### What you are asked to do
Every line below that holds the string "simp" must be copied.

### Supplied material
-- ==== Sys2Proof/Tests/Slice0.lean ====
section
/-! SUPPORT. Tests of single commands, ill-formed commands that are refused, and, for each statement with premises, a state and
operands that meet the premises of each of its clauses. -/

open Sys2Proof Sys2Proof.Machine

section

set_option maxRecDepth 100000
set_option Elab.async false
set_option linter.unreachableTactic false
set_option linter.unusedTactic false

/-- A start that finds nothing amiss. -/
def clean : StartFound where
  badImages := []
  sieve := none
  sieveFails := 0
  tampered := false
  badHelper := []
  flips := 0
  badSlots := []
  badLife := []
  badBanks := []
  strange := 0
  asnUnknown := false
  plnLate := false
  elapsed := 0

/-- The module in service, straight after its first start. -/
def ready : State :=
  { State.reset with startup := { State.reset.startup with
    phase := .ready, line := 11, pwrGood := true, lrpReady := true },
                      domains := List.replicate 14 .running }

/-- A start at a line. -/
def at_ (p : Phase) (n : Nat) (k : StartKind) : State :=
  { ready with startup := { ready.startup with phase := p, line := n, kind := k } }

/-- The module in service in a mode. -/
def inMode (m : Modes) : State := { ready with modes := m }

/-- The LRP's tag 3 in a condition. -/
def tagged (t : Tag) : State := { ready with lrp := { ready.lrp with tags := [.none, .none, .none, t] } }

/-- Both ports with their tag 3 OPEN, selected and full. -/
def full : PortPath :=
  { PortPath.empty with
    tags := [.none, .none, .none, ⟨.opened, List.replicate 64 ⟨false, SHP_CTRL_EN.addr, 1, 15⟩, 0, 0, 0⟩]
    curTag := 3
    selected := true }
def opening : State := { ready with lrp := full, pcie := full }

/-- PCIe writes that wait. -/
def posting (n : Nat) : State := { ready with pcie := { ready.pcie with posted := List.replicate n ⟨false, 0x01100, 0, 15⟩ } }

/-- A table entry in a state, with a type. -/
def node (i st ty : Nat) : State := ((ready.wr NTB_CTRL_EN 1).setEnt i 0x0B 1 st).setEnt i 0x0A 1 ty

/-- A data frame of the node at entry 8191 and the same in the frame buffer. -/
def meshFrame : MeshFrame := ⟨40, 2, 1, false, false, false, 0xFFFF, 0, .none, .short 0x20FF, true, 6, 1, 0, true, 0, false, []⟩
def rxFrame : RxFrame := ⟨0, 0, 0, 0, 2200000, 2200000, 0, 0, meshFrame⟩
def received : State :=
  { (node 8191 3 1).wr MAC_CTRL_EN 1 with mac := { ready.mac with frameBuf := [rxFrame] } }

/-- A packet with a kind and words. -/
def packet (kind : Nat) (words : List Nat) : Packet := ⟨0, kind, 0, 0, words⟩

/-- A paired module in STANDBY and a frame of its partner. -/
def paired : State :=
  { ready.wrAll [(CLM_CTRL_EN, 1), (CLM_CTRL_PAIRED, 1)] with modes := ⟨.run, .standby, .deployed, .off, .idle, .clear, .free⟩ }
def bidues (role : Nat) : Bidues :=
  ⟨0xB5, 1, 0, 0, role, false, false, true, true, 2, 0, if ready.serial = 0 then 1 else 0, 0, 0, true⟩

theorem bidues_valid (s : State) (f : Bidues) (k : Nat) (h1 : 1 ≤ k) (h7 : k ≤ 7)
    (h : s.serial = ready.serial ∧ f.sync = 0xB5 ∧ f.checkOk = true ∧ f.serial = (bidues 1).serial) :
    s.biduesValid { f with kind := k } = true := by
  obtain ⟨hs, hf, hc, hn⟩ := h
  have hne : (bidues 1).serial ≠ ready.serial := by
    show (if ready.serial = 0 then 1 else 0) ≠ ready.serial
    split <;> omega
  simp [State.biduesValid, hs, hf, hc, hn, h1, h7, hne]

/-- Modules that light runs in, in control and in STANDBY. -/
def light : State := inMode ⟨.run, .solo, .deployed, .off, .idle, .clear, .free⟩
def standby : State := inMode ⟨.run, .standby, .deployed, .off, .idle, .clear, .free⟩

/-- Drift with vertex 8191 valid and one detection on it. -/
def event : DrfEvent := ⟨8191, 10, 1, 1, 1⟩
def drifting : State := (light.wr DRF_CTRL_EN 1).setBytes 0x07 (16 * 8191 + 3) [1]
def detected : State := { drifting with drf := { drifting.drf with queue := [event] } }

/-- Loop slot 2047, enabled, tracking, fed by the host. -/
def loopSlot : TmpSlot := ⟨1, false, false, some 5, 0, 65535, none, 0, 0⟩
def looping (host : List (Nat × Nat × Nat)) : State :=
  { (light.wr TMP_CTRL_EN 1).setBytes 0x09 (64 * 2047) [3] with tmp := ⟨[(2047, loopSlot)], [], host, none⟩ }

theorem looping_slots (host : List (Nat × Nat × Nat)) (j : Nat) :
    ((looping host).tmpRecord j).enable = true ∨ ((looping host).tmpSlot j).state = 0 := by
  by_cases h : j = 2047
  · subst h; left; show ((looping []).tmpRecord 2047).enable = true; decide +kernel
  · right
    simp [State.tmpSlot, looping, Sparse.get, h, TmpSlot.off]

/-- Wired port 7, up, with a command that waits, and a gear or a sensor on it. -/
def dapc : DalCmd := ⟨.short 0 100, 0, [], false, 0⟩
def wired (ty : Nat) : State :=
  ((node 8191 1 ty).wrAll [(DAL_CTRL_EN, 0x80), (DAL_STATUS_UP, 0x80), (DPT_CTRL_EN, 1), (DRF_CTRL_EN, 1)]).setEnt 8191 0x0E 2 (63 * 16 + 7)
def lightWired (ty : Nat) (q : List DalCmd) : State :=
  { wired ty with
    modes := light.modes
    dal := { DalUnit.empty with queues := List.replicate 7 [] ++ [q] } }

### Output of the exercise
  simp [State.biduesValid, hs, hf, hc, hn, h1, h7, hne]
    simp [State.tmpSlot, looping, Sparse.get, h, TmpSlot.off]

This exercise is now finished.